## WHAT IS BEING ASKED
After locating "(∀ set way, (31" in the listing below, copy that line and each one after it exactly, ending with the line that has "exec .readState s".

####################

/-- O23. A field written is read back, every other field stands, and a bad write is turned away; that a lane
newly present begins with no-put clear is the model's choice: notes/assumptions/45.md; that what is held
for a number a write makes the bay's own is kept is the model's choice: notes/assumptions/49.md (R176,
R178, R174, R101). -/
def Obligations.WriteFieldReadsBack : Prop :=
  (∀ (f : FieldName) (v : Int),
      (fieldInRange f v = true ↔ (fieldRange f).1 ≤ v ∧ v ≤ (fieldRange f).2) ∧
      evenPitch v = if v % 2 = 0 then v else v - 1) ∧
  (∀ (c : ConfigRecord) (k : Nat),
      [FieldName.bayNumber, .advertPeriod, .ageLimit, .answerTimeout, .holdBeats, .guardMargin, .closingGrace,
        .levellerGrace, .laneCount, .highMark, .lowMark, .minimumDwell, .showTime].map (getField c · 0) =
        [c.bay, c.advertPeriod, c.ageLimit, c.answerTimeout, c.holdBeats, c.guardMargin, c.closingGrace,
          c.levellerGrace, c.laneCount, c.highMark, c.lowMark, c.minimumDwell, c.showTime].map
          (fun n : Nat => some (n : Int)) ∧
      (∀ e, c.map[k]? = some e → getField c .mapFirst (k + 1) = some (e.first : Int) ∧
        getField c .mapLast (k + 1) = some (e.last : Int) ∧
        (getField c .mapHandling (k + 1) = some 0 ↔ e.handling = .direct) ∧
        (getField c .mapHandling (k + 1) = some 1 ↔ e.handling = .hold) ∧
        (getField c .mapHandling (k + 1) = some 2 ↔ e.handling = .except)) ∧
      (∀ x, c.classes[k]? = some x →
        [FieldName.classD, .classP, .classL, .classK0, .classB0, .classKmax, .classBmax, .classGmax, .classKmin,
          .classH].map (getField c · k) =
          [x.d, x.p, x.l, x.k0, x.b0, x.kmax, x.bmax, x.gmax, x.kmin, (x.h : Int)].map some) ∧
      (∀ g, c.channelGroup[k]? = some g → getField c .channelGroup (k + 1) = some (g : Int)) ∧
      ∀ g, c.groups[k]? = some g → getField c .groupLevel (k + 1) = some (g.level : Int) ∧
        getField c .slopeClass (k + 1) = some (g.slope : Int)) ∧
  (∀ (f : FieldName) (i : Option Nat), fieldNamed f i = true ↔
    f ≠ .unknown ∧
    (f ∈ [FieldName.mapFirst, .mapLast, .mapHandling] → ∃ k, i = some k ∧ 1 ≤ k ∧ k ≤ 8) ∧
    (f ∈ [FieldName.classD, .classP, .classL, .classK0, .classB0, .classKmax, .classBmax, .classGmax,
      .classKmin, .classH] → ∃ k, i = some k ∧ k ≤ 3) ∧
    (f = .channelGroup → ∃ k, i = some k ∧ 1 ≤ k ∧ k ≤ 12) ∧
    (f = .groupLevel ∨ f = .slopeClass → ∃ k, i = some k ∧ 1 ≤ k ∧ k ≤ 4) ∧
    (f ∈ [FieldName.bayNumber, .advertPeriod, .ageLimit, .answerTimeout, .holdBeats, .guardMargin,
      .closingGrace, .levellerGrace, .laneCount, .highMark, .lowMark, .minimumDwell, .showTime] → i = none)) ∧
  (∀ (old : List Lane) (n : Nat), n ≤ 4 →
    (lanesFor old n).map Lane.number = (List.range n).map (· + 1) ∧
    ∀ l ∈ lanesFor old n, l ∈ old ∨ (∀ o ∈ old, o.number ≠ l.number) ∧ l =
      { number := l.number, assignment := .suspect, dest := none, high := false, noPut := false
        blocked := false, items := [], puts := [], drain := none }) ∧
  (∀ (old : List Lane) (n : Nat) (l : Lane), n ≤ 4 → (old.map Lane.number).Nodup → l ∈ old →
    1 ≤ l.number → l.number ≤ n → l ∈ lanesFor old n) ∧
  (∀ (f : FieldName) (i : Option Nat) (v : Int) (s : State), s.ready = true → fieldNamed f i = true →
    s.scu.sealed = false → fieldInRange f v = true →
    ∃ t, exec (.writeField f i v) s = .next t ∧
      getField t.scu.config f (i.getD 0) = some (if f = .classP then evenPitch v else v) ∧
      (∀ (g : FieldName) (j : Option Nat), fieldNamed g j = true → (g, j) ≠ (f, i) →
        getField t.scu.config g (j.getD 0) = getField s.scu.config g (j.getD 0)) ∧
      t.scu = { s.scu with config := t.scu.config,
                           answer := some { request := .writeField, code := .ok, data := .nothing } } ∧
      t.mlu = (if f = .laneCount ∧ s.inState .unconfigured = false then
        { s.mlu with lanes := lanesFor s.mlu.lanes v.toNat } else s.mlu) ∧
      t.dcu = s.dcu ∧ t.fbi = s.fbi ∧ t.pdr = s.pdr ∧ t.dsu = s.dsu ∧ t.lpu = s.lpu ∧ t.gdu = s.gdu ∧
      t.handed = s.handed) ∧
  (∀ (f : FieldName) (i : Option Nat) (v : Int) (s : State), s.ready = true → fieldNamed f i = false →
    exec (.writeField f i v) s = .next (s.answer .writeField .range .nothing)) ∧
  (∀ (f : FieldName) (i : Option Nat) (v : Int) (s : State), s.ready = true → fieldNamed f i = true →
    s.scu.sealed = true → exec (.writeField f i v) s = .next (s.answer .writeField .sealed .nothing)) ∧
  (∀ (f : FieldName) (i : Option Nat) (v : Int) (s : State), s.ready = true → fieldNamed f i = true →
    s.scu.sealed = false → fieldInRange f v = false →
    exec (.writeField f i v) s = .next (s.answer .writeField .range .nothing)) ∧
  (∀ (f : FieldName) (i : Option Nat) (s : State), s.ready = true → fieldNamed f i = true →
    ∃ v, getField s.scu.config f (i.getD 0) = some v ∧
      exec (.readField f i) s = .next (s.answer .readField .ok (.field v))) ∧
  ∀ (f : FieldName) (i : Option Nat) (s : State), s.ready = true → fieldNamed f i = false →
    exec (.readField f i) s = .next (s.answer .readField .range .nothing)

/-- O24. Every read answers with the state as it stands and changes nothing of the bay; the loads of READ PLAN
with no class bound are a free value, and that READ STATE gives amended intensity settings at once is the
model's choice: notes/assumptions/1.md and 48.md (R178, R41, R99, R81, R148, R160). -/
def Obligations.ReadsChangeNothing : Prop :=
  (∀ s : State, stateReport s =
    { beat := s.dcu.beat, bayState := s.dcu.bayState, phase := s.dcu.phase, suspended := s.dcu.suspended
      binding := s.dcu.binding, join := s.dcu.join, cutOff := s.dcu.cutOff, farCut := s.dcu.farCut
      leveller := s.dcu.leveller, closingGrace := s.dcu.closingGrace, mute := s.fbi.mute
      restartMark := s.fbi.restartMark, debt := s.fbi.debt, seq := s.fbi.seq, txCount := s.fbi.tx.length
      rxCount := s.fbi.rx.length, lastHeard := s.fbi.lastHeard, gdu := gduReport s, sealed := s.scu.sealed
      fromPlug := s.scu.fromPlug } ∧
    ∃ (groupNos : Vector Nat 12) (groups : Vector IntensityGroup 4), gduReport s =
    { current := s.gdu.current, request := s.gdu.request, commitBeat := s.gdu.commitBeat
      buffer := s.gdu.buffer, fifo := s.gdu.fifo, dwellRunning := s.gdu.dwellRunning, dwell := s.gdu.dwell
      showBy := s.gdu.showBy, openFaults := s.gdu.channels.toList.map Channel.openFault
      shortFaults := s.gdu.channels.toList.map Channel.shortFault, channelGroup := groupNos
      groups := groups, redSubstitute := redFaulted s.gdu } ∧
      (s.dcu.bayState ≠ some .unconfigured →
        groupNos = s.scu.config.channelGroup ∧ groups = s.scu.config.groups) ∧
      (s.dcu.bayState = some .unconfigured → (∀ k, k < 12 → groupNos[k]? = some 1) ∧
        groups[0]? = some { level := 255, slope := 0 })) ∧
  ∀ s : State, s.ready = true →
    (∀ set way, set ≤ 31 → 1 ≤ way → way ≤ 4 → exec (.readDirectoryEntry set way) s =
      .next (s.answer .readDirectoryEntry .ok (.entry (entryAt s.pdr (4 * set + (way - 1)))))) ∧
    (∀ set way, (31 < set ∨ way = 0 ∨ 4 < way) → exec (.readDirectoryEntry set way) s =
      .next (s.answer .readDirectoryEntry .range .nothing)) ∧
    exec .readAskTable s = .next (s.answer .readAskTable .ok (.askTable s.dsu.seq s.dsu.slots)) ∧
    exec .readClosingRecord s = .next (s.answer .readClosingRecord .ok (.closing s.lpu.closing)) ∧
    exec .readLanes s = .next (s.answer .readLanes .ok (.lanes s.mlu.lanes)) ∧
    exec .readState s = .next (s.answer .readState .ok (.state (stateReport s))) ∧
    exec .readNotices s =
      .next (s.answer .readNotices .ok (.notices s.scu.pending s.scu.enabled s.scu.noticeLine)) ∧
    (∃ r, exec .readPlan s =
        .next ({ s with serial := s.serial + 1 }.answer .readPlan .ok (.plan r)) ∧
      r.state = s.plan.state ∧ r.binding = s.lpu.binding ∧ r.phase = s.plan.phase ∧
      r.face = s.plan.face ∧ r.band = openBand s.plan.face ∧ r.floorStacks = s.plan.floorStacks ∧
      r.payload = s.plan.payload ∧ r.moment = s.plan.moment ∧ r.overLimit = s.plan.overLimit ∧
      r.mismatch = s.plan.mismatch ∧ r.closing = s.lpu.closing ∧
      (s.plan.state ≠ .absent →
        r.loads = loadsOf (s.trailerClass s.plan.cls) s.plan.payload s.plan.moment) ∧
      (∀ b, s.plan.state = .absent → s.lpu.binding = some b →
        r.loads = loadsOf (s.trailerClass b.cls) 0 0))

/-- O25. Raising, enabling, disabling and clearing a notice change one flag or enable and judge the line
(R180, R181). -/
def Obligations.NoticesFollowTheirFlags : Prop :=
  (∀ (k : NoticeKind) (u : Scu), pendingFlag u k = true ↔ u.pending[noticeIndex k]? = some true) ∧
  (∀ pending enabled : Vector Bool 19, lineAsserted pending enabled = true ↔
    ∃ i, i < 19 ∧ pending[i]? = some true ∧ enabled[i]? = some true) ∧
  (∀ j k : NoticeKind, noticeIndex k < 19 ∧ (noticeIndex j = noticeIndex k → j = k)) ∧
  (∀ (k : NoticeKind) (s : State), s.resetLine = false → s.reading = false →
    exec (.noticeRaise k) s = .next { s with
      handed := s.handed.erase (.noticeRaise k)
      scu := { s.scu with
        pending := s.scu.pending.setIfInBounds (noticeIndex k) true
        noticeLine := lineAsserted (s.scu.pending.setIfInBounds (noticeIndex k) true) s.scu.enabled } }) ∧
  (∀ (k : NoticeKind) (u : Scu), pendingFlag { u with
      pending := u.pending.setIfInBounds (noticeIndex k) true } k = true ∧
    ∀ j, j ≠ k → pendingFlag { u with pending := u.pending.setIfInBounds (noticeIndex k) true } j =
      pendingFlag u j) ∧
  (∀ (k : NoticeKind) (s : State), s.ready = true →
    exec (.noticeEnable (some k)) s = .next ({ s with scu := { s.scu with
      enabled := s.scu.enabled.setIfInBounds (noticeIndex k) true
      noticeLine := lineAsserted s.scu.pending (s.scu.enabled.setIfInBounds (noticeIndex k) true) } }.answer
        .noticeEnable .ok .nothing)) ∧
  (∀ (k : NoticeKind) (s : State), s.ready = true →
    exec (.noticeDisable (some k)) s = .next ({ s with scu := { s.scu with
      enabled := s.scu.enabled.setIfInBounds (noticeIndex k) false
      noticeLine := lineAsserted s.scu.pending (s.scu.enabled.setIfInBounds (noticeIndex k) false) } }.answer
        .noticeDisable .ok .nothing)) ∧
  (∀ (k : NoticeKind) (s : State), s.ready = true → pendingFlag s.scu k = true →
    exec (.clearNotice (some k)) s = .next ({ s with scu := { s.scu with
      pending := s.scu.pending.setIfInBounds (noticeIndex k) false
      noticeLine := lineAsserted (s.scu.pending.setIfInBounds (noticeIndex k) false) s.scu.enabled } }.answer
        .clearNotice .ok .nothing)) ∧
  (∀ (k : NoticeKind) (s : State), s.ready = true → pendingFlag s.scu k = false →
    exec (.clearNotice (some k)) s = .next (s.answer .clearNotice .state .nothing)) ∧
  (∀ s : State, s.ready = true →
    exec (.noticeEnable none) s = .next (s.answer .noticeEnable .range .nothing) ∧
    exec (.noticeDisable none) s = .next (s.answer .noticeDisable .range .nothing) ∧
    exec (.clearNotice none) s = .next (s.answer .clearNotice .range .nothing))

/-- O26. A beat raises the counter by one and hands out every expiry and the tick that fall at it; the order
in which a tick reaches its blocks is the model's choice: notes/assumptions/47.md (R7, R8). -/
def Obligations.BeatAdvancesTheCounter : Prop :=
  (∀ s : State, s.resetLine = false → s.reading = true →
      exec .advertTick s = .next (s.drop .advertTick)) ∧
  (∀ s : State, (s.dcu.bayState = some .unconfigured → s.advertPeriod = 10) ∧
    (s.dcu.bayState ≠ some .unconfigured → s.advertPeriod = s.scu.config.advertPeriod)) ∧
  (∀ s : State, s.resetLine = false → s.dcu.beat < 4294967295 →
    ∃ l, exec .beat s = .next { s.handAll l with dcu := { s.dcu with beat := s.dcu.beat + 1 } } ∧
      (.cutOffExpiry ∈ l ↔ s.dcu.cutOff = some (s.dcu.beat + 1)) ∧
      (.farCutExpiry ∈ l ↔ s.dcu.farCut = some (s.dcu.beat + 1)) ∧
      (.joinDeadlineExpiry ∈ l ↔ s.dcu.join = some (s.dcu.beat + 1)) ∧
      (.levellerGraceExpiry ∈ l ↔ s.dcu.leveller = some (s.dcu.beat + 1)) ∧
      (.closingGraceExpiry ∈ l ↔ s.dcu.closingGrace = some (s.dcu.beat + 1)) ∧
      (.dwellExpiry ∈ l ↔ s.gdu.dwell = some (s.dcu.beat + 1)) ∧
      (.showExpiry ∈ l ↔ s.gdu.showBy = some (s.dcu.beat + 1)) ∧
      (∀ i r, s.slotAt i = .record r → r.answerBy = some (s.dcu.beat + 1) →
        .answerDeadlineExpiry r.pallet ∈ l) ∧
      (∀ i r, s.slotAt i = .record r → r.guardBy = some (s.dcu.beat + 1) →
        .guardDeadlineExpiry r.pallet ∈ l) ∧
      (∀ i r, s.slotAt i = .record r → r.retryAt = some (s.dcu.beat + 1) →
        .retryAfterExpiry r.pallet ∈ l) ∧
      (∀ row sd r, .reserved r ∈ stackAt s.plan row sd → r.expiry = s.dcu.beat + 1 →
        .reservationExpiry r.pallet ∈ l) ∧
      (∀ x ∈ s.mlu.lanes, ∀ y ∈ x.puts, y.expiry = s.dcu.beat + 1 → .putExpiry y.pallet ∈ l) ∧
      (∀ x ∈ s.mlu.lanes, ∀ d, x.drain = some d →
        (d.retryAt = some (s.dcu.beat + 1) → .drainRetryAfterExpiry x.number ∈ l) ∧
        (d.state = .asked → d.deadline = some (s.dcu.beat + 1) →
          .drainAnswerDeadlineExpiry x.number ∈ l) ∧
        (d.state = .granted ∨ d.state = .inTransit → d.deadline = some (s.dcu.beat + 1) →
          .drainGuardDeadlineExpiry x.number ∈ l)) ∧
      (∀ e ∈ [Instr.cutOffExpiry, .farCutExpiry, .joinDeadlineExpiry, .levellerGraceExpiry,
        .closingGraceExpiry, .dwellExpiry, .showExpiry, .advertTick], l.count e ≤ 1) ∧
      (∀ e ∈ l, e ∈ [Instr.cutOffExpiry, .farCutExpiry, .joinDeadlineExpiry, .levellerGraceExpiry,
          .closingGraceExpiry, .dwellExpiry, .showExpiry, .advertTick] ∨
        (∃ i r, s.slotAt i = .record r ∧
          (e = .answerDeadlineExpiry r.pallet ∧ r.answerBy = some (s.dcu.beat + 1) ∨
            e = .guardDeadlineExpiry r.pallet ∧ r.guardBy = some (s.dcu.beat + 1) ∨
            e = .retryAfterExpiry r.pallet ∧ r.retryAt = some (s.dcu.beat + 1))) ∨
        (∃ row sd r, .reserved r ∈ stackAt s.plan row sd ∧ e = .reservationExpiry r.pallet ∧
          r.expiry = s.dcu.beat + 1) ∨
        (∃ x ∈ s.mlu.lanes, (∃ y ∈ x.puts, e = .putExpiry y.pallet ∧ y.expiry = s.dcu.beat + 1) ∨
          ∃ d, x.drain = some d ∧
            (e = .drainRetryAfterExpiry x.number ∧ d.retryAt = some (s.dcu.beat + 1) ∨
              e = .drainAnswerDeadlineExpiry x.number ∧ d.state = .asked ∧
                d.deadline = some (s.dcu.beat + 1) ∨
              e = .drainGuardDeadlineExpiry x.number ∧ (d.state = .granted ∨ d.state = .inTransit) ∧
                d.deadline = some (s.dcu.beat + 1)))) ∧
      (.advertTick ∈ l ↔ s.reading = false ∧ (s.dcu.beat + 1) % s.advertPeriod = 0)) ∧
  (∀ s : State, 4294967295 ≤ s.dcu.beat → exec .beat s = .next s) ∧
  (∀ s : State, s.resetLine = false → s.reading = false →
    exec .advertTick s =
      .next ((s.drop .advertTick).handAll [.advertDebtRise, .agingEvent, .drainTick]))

####################

## EXPECTED ANSWER
    (∀ set way, (31 < set ∨ way = 0 ∨ 4 < way) → exec (.readDirectoryEntry set way) s =
      .next (s.answer .readDirectoryEntry .range .nothing)) ∧
    exec .readAskTable s = .next (s.answer .readAskTable .ok (.askTable s.dsu.seq s.dsu.slots)) ∧
    exec .readClosingRecord s = .next (s.answer .readClosingRecord .ok (.closing s.lpu.closing)) ∧
    exec .readLanes s = .next (s.answer .readLanes .ok (.lanes s.mlu.lanes)) ∧
    exec .readState s = .next (s.answer .readState .ok (.state (stateReport s))) ∧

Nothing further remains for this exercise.